The man’s eyes were open, looking up into a clear sky and his mouth hung open as well. Thick froths of blood had accumulated around his mouth and it was obvious the lung shot he’d suffered had done its job. Linus thought about that for a moment as he passed the boat and tried to turn it around, just how like killing a man is much the same as killing a deer.
He left the boats idling in the small creek. Their gray exhaust creating a cloud that drifted over the surface of the water in the early morning. The little outboards would run until the gas ran out and then sit there. Buzzards and other animals that preyed on carrion would see to them.
Linus pictured what the boats would like in a couple of days. They’d be covered in buzzard shit. The birds would roost on the cowl of the motor and coat it with their droppings. Other animals would be drawn to the smell and he wondered if a gator would manage to succeed at getting into one of them. That caused a morbid smile to cut his face, thinking of a gator rolling in the bottom of the boat ripping off chunks small enough to swallow.

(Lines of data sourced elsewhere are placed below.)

/-- Every vertical holds the double width and partials of its place (R124, R125). -/
def widthsHold (t : List Vertical) : Bool :=
  (List.range t.length).all fun i =>
    match t[i]? with
    | none => true
    | some x =>
      decide (x.w2 = doubleWidth t i) && decide (x.q = partialQ x.v x.depth x.w2) &&
        decide (x.a = partialA x.depth x.w2)

/-- A run's table and totals as they must be (R122 to R127). -/
def Run.tableHolds (r : Run) : Bool :=
  decide (r.table.length ≤ tableLimit) && stationsRise r.table && widthsHold r.table &&
    decide (r.totalQ = sumQ r.table) && decide (r.totalA = sumA r.table)

/-- The vertical table of the run, if there is one, is as it must be (R122 to R127). -/
def State.tableHolds (s : State) : Bool :=
  match s.run with
  | none => true
  | some r => r.tableHolds

/-- Whether two pending entries are of different kinds. -/
def kindsDiffer (es : List EventEntry) : Bool :=
  match es with
  | [] => true
  | e :: rest => rest.all (fun x => decide (x.kind ≠ e.kind)) && kindsDiffer rest

/-- A port's pending set holds at most one entry of a kind, of enabled groups only, with counts of 1 to 255
(R180, R183). -/
def PortState.eventsHold (x : PortState) : Bool :=
  kindsDiffer x.events &&
    x.events.all fun e => x.enables.getLsbD e.kind.group.bit && decide (1 ≤ e.count) && decide (e.count ≤ 255)

/-- Whether a pending set holds RECALL. -/
def holdsRecall (x : PortState) : Bool := x.events.any fun e => decide (e.kind = .recall)

/-- The pending sets of the ports are as they must be; RECALL is raised on port C alone (R104, R180, R183). -/
def State.eventsHold (s : State) : Bool :=
  s.ports.l.eventsHold && s.ports.t.eventsHold && s.ports.c.eventsHold &&
    !holdsRecall s.ports.l && !holdsRecall s.ports.t

/-- The siren against the level, and the timers against the siren (R75, R80, R83, R84, R86). -/
def WarningUnit.sirenHolds (w : WarningUnit) : Bool :=
  (decide (w.siren = .off) || decide (w.siren = .test) || decide (w.level = .danger)) &&
    (decide (w.siren ≠ .test) || decide (w.level = .normal)) &&
    decide (w.sirenStart.isSome = decide (w.siren = .sounding)) &&
    decide (w.testStart.isSome = decide (w.siren = .test)) &&
    (decide (w.level ≠ .normal) || w.clearSince.isNone)

/-- The siren is as it must be, and off while the part is not in READY (R86, R88). -/
def State.sirenHolds (s : State) : Bool :=
  s.warn.sirenHolds &&
    (decide (s.phase = .ready) || (decide (s.warn.siren = .off) && s.warn.clearSince.isNone))

/-- No run is OPEN or OBSERVING above run_limit, and none exists outside READY (R90, R94). -/
def State.lockoutHolds (s : State) : Bool :=
  match s.run with
  | none => true
  | some r => decide (s.phase = .ready) && (!r.active || !s.lockedOut)

/-- Records of consecutive sequences that end below a sequence (R142). -/
def sequencesRun (next : Word32) (rs : List LogRecord) : Bool :=
  match rs with
  | [] => true
  | r :: rest => decide (r.seq + BitVec.ofNat 32 (rest.length + 1) = next) && sequencesRun next rest

/-- The append buffer and the journal queue within their places, the buffer's sequences consecutive and the
newest just below next_seq; the buffer is empty outside READY (R142, R151, R157). -/
def State.queuesHold (s : State) : Bool :=
  decide (s.store.buffer.length ≤ bufferLimit) && decide (s.store.journalQueue.length ≤ journalPlaces) &&
    decide (s.store.dropped ≤ 255) && sequencesRun s.store.nextSeq s.store.buffer &&
    (decide (s.phase = .ready) || s.store.buffer.isEmpty)

/-- Whether the draft is ACTIVATING for a port. -/
def RatingUnit.activatingFor (u : RatingUnit) (p : Port) : Bool :=
  match u.draft with
  | .activating owner => decide (owner = p)
  | _ => false

/-- Whether the activation in flight is attached to a port. -/
def RatingUnit.attachedTo (u : RatingUnit) (p : Port) : Bool :=
  match u.inFlight with
  | none => false
  | some f => decide (f.owner = some p)

/-- Whether the activation in flight holds a port's reply. -/
def RatingUnit.repliesTo (u : RatingUnit) (p : Port) : Bool :=
  match u.inFlight with
  | none => false
  | some f => decide (f.replyTo = some p)

/-- The DRAFT slot is ACTIVATING for a port exactly while the activation in flight is attached to it, and a
reply is held for that port alone (R51, R60, R64). -/
def State.draftHolds (s : State) : Bool :=
  [Port.l, Port.t, Port.c].all fun p =>
    decide (s.rating.activatingFor p = s.rating.attachedTo p) &&
      (!s.rating.repliesTo p || s.rating.attachedTo p)

/-- Every item of a configuration within its range, the intervals members of R24's set (R24, R185). -/
def LiveConfig.inRange (c : LiveConfig) : Bool :=
  allItems.all fun i =>
    decide (i.row.least ≤ c.get i) && decide (c.get i ≤ i.row.greatest) &&
      match i with
      | .interval _ => decide (c.get i ∈ intervalMembers)
      | _ => true

/-- A configuration a flash unit carries is within its ranges. -/
def FlashUnit.configHolds : FlashUnit → Bool
  | .config _ c => c.inRange
  | .configCommit _ c => c.inRange
  | _ => true

/-- A rating set a flash unit carries is valid. -/
def FlashUnit.imageHolds : FlashUnit → Bool
  | .image _ _ r => r.valid
  | .imageCommit _ r => r.valid
  | _ => true

/-- What a program job puts in as its block's header is a header (R139). -/
def ProgramJob.headerHolds (j : ProgramJob) : Bool :=
  match j.header with
  | none => true
  | some (.header _ _ _ _) => true
  | some _ => false

/-- Every unit the array holds, or may come to hold by what the channel is doing, satisfies a condition, and a header
going in is a header. -/
def Store.unitsHold (st : Store) (ok : FlashUnit → Bool) : Bool :=
  (st.flash.all fun e => ok e.2) &&
    match st.channel with
    | .free => true
    | .searched _ => true
    | .programming j _ => ok j.content && j.headerHolds
    | .erasing j => j.old.all fun e => ok e.2

/-- A configuration waiting to be saved is within its ranges. -/
def Class4.configHolds : Class4 → Bool
  | .save c _ _ _ _ => c.inRange
  | _ => true

/-- The live configuration, and every configuration saved or on its way to flash, is within its ranges
(R185, R187, R188). -/
def State.configHolds (s : State) : Bool :=
  s.cfg.inRange && s.store.class4.all Class4.configHolds && s.store.unitsHold FlashUnit.configHolds

/-- What a draft under construction keeps to: R49's ranges, in any order (R54 to R57). -/
def RatingSet.bounded (r : RatingSet) : Bool :=
  decide (r.points.length ≤ 64) && decide (r.shifts.length ≤ 8) && r.points.all RatingPoint.inRange &&
    Machine.inRange 0 5000 r.ext && r.shifts.all fun e => Machine.inRange (-2000) 2000 e.shift

/-- The DRAFT slot's set: bounded while it is edited, valid as PREVIOUS. -/
def Draft.setHolds : Draft → Bool
  | .empty => true
  | .editing _ d => d.bounded
  | .activating _ => true
  | .previous r => r.valid

/-- An image waiting to be programmed is of a valid set. -/
def Class4.imageHolds : Class4 → Bool
  | .image r _ _ _ => r.valid
  | _ => true

/-- ACTIVE, PREVIOUS, the activation in flight and every image are valid sets (R49, R50, R59). -/
def State.ratingHolds (s : State) : Bool :=
  (match s.rating.active with
   | none => true
   | some r => r.valid) &&
    s.rating.draft.setHolds &&
    (match s.rating.inFlight with
     | none => true
     | some f => f.set.valid) &&
    s.store.class4.all Class4.imageHolds && s.store.unitsHold FlashUnit.imageHolds

/-! ### The schedule after a sample -/

/-- The next sample time after a sample: the pending one, or, where the level changed and the new level's interval gives an
earlier one, that (R26, R78; log 45, log 46). -/
def sampleSchedules (s t : State) (pending : Word32) : Prop :=
  (s.configHolds = true → t.warn.level = s.warn.level → t.sched.nextSample = pending) ∧
    (t.warn.level ≠ s.warn.level →
      let candidate := nextSampleAfter (s.cfg.intervalOf t.warn.level) s.backup.clock.toNat
      t.sched.nextSample = if candidate < pending then candidate else pending)

end Sys2Proof.Machine
end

Coming out to the main channel of the river once again, Linus looked around. He was alone, and it was quiet. He couldn’t hear the two outboards back in the creek now. It was quiet, and the river looked like a sheet of glass laid out before him. The fetid smell wafting off him was the only thing to disturb the moment. Linus loved being on the river. But right now, he had to get moving or he was going to puke.
Linus sat back and kept the boat moving ahead with full throttle. He wasn’t going to be stopping at the cabin this time. He wanted to get home and take a shower. His days of having to live in filth were over and if there was any way to get clean at the end of the day, he was going to exercise it.
The boat bumped into the dock behind his house as the sun began to set. Linus hauled his tired ass out of the boat and onto it. He removed the supplies he’d gone after and set them on the dock before going up to the house for the cart. Everything was unceremoniously piled into it and hauled up to the house where he pushed the cart into the garage. He made a quick check of the home’s perimeter to insure it hadn’t been tampered with before unlocking the door and going in.
Linus stood in the laundry room and stripped down. He emptied the pockets of the filthy clothes and dumped them directly into the washer before closing the lid and turning it on. Carrying his rifle and thermos into the house, he deposited them on the kitchen table before walking to the shower naked.
After a long hot shower Linus toweled off and wrapped it around his waist. He walked back to the kitchen and took a beer from the fridge. He sipped the beer as he opened a can of beef stew, he was just too damn tired to cook. Leaving the stew to heat, he carried the beer to the bedroom and reemerged in shorts and a t-shirt with the screaming eagle of the 101st on it. His thin legs practically glowed in the dark hallway as he made his way back to the kitchen on bare feet.
Not bothering to pour the stew into a bowl, he dropped a spoon into it, grabbed another beer and headed for the comm shack. Linus spent the evening listening to broadcasts from around the world. Propagation was good, and he was able to pick up a wide variety of conversations. Some were domestic, some international. And nearly all the news was bad.
After finishing the stew, and returning to the fridge for another beer, he sat down to clean his weapons. The rifle had been fired. The pistol had taken a swim with him in that putrid soup on the river. The pistol was the worse in his mind. He held it at arm’s length, giving it a disapproving, almost suspect look. It stunk, and he hoped Hoppe’s Number Nine would mask it. Otherwise, he’d have to pick a new favorite from the safe. And he really liked the 1911.